In the past year, UnitedHealth Group (NYSE: UNH), a leading healthcare stock, has experienced a significant decline, losing close to 40% of its value. The company, once considered a safe investment, has faced a series of challenges, including rising costs and controversies surrounding its billing practices.
However, last month, UnitedHealth provided investors with some much-needed positive news. The company reported earnings that beat analyst expectations, and it also boosted its guidance for the year. This "beat-and-raise" combination could be the catalyst needed to send the stock on a prolonged rally.
UnitedHealth's revenue for the period ending September 30th totaled $113.2 billion, a 12% increase year-over-year.

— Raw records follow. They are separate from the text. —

-- ==== Sys2Proof/Safety.lean ====
section
/-! DEFINITION. The terms in which claims about the block are made: what a trace and a queue hold, the
conditions under which requests run, the written-out form of a transmission, and the invariant. -/

namespace Sys2Proof.Machine

/-! ### What a queue and a trace hold -/

/-- The event of a queue entry. -/
def Item.event? : Item → Option Event
  | .emit e => some e
  | .enter _ => none

/-- The phase a queue entry enters. -/
def Item.phase? : Item → Option Phase
  | .emit _ => none
  | .enter p => some p

/-- The byte of a write. -/
def Event.write? : Event → Option Byte
  | .write b => some b
  | .delay _ => none
  | .configure _ _ _ _ => none

/-- The length of a delay. -/
def Event.delay? : Event → Option Nat
  | .write _ => none
  | .delay n => some n
  | .configure _ _ _ _ => none

/-- The events still to be emitted, in order. -/
def queueEvents (q : List Item) : List Event := q.filterMap Item.event?

/-- The phases still to be entered, in order. -/
def queuePhases (q : List Item) : List Phase := q.filterMap Item.phase?

/-- The bytes written, in order. -/
def writes (es : List Event) : List Byte := es.filterMap Event.write?

/-- The delays requested, in order. -/
def delays (es : List Event) : List Nat := es.filterMap Event.delay?

/-- The bytes are the writes of enable pulses: two by two, the first with Enable set, the second the same
with Enable clear, ReadWrite clear in both (R50, R61, R70). -/
def pulseShaped : List Byte → Bool
  | [] => true
  | [_] => false
  | b :: c :: rest =>
    b.getLsbD 2 && !b.getLsbD 1 && decide (c = b &&& 0xFB#8) && pulseShaped rest

/-- The eight events of a full transmission, written out: high nibble, then low nibble, each with Enable
set and then clear, a settle delay after each write (R62, R71). -/
def transmission (hi lo : Nibble) (backlight rs : Bool) (d : Nat) : List Item :=
  [.emit (.write (nibbleByte hi backlight true rs)), .emit (.delay d),
   .emit (.write (nibbleByte hi backlight false rs)), .emit (.delay d),
   .emit (.write (nibbleByte lo backlight true rs)), .emit (.delay d),
   .emit (.write (nibbleByte lo backlight false rs)), .emit (.delay d)]

/-- The four events of the single-nibble form, written out (R62). -/
def singleNibble (data : Nibble) (backlight : Bool) (d : Nat) : List Item :=
  [.emit (.write (nibbleByte data backlight true false)), .emit (.delay d),
   .emit (.write (nibbleByte data backlight false false)), .emit (.delay d)]

/-- Writes of the bytes given, each with the delay `d` after it. -/
def waited (d : Nat) (bs : List Byte) : List Event := bs.flatMap fun b => [.write b, .delay d]

/-- INIT's trace at the default command table, written out from the worked example of R105. -/
def initTrace (c : Config) : List Event :=
  [.configure c.identity.busSelector c.identity.sdaPin c.identity.sclPin c.identity.bitRate,
    .delay c.timing.powerOn]
  ++ waited c.timing.fastDelay [0x3C#8, 0x38#8] ++ [.delay c.timing.init1]
  ++ waited c.timing.fastDelay [0x3C#8, 0x38#8] ++ [.delay c.timing.init2]
  ++ waited c.timing.fastDelay [0x3C#8, 0x38#8]
  ++ waited c.timing.fastDelay [0x2C#8, 0x28#8]
  ++ waited c.timing.fastDelay [0x0C#8, 0x08#8, 0x6C#8, 0x68#8]
  ++ waited c.timing.fastDelay [0x2C#8, 0x28#8, 0x8C#8, 0x88#8]
  ++ waited c.timing.fastDelay [0x0C#8, 0x08#8, 0xCC#8, 0xC8#8] ++ [.delay c.timing.preClear]
  ++ waited c.timing.slowDelay [0x0C#8, 0x08#8, 0x1C#8, 0x18#8]

/-! ### Conditions -/

/-- The sequencing condition of the ten operations other than INIT (R85, R126). -/
def Runnable (s : State) : Prop := s.cfg.strict = true → s.phase = .ready

/-- The command table and the geometry have the spec's default values (R5); the identity, the durations,
`STRICT_SEQUENCING` and `COUNT_W` are free. -/
def Tabled (c : Config) : Prop := c.table = CommandTable.hd44780 ∧ c.geometry = Geometry.lcd1602

/-- The block is idle, no reset is asserted, and the code `c` stands at its input before `cs`. -/
def Presented (s : State) (c : Code) (cs : List Code) : Prop :=
  s.busy = false ∧ s.resetIn = false ∧ s.input = c :: cs

/-- The state after `s` has presented the response `r`, at the rejection or the completion of an
operation: no flag, no phase and no trace changes (R121). -/
def responded (r : RspCode) (s : State) : State :=
  { s with rsp := r, busy := false, responses := s.responses ++ [r] }

/-- The state after `s` has accepted an operation that writes the flags `st` and has the queue `q`
(R21). -/
def accepted (st : ControlState) (q : List Item) (s : State) : State :=
  { s with st := st, busy := true, queue := q, tf := false }

/-- The ten operations of the Command Layer and SEND_BYTE: every request but INIT (R117). -/
def isCommandLayer : Instr → Bool
  | .clear => true
  | .writeChar _ => true
  | .setCursor _ _ => true
  | .setDisplay _ => true
  | .setBacklight _ => true
  | .setCursorVisible _ => true
  | .setBlink _ => true
  | .shiftDisplay _ _ => true
  | .shiftCursor _ _ => true
  | .sendByte _ _ _ => true
  | .init => false
  | .cmdDdram _ _ => false
  | .cmdCgram _ _ => false
  | .cmdFunc _ _ _ _ _ => false
  | .cmdShift _ _ _ _ => false
  | .cmdDispctl _ _ _ _ => false
  | .cmdEntry _ _ _ => false
  | .cmdOther _ _ => false
  | .nibbleEnSet _ _ _ => false
  | .nibbleEnClr _ _ _ => false
  | .rspOk => false
  | .rspInvalidArgument => false
  | .rspTransportFailure => false
  | .rspSequencingViolation => false

/-- A code that the block can run or reject: not a nibble byte with ReadWrite set. -/
def Code.legal : Code → Bool
  | .nib b => !b.getLsbD 1
  | .req _ => true
  | .cmd _ _ => true
  | .rsp _ => true

/-- Some answer among the `k` from the `n`-th on is `fail`. -/
def someFail (id : Identity) (n k : Nat) : Bool :=
  (List.range k).any fun j => decide (Config.transportAnswer id (n + j) = .fail)

/-! ### The phase machine (R20, R106) -/

/-- The phases that follow in the chain. -/
def Phase.rest : Phase → List Phase
  | .uninitialized =>
    [.busConfigured, .forcedEightBit, .fourBitMode, .entryConfigured, .functionConfigured,
      .displayConfigured, .cleared, .ready]
  | .busConfigured =>
    [.forcedEightBit, .fourBitMode, .entryConfigured, .functionConfigured, .displayConfigured, .cleared,
      .ready]
  | .forcedEightBit =>
    [.fourBitMode, .entryConfigured, .functionConfigured, .displayConfigured, .cleared, .ready]
  | .fourBitMode => [.entryConfigured, .functionConfigured, .displayConfigured, .cleared, .ready]
  | .entryConfigured => [.functionConfigured, .displayConfigured, .cleared, .ready]
  | .functionConfigured => [.displayConfigured, .cleared, .ready]
  | .displayConfigured => [.cleared, .ready]
  | .cleared => [.ready]
  | .ready => []

/-- The six durations the block ever requests (R127). -/
def Timing.durations (t : Timing) : List Nat :=
  [t.fastDelay, t.slowDelay, t.powerOn, t.init1, t.init2, t.preClear]

/-! ### The invariant -/

/-- What holds at reset and is kept by every step, at any parameters. -/
structure Inv (s : State) : Prop where
  /-- "When `busy = 0` the queue is empty" (R21). -/
  idle : s.busy = false → s.queue = []
  /-- The ReadWrite bit of a nibble byte to be written is 0 (R50, R61). -/
  wire : ∀ b ∈ writes (queueEvents s.queue), b.getLsbD 1 = false
  /-- The phases still to be entered are the rest of the chain; an operation that runs before INIT enters
  none (R20, R106). -/
  chain : queuePhases s.queue = s.phase.rest ∨ (s.phase = .uninitialized ∧ queuePhases s.queue = [])
  /-- Every delay to be requested is one of the six (R127). -/
  durations : ∀ n ∈ delays (queueEvents s.queue), n ∈ Timing.durations s.cfg.timing

/-- `n` steps, stopping at the first fault or refusal: `Host.Core.run` of this machine, at its own
types. -/
def runSteps : Nat → State → Host.Outcome State Fault Refusal
  | 0, s => .next s
  | n + 1, s =>
    match step s with
    | .next t => runSteps n t
    | .fault r => .fault r
    | .refused r => .refused r

/-- A safe run takes every step to a next state: the result codes stop nothing (R115). -/
def Safe (s : State) : Prop := ∃ t, step s = .next t

end Sys2Proof.Machine
end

While earnings from operations were half of what they were in the prior-year period, the company's adjusted earnings per share of $2.92 exceeded analyst expectations by $0.13. Additionally, the company's medical care ratio, a key industry metric, was in line with Wall Street's expectations, suggesting that the company is making progress in stabilizing its costs.
Looking ahead, UnitedHealth has increased its guidance for the year, projecting adjusted earnings per share to be at least $16.25, higher than its previous forecast of $16. The company has been working on improving efficiency and cutting costs, including plans to exit over 100 Medicare Advantage markets.
Despite the recent rally, UnitedHealth's stock remains low, trading at a forward price-to-earnings (P/E) multiple of 20, which is lower than the average stock on the S&P 500. As the company continues to navigate the challenges it has faced, investors will be closely watching to see if this turnaround is sustainable.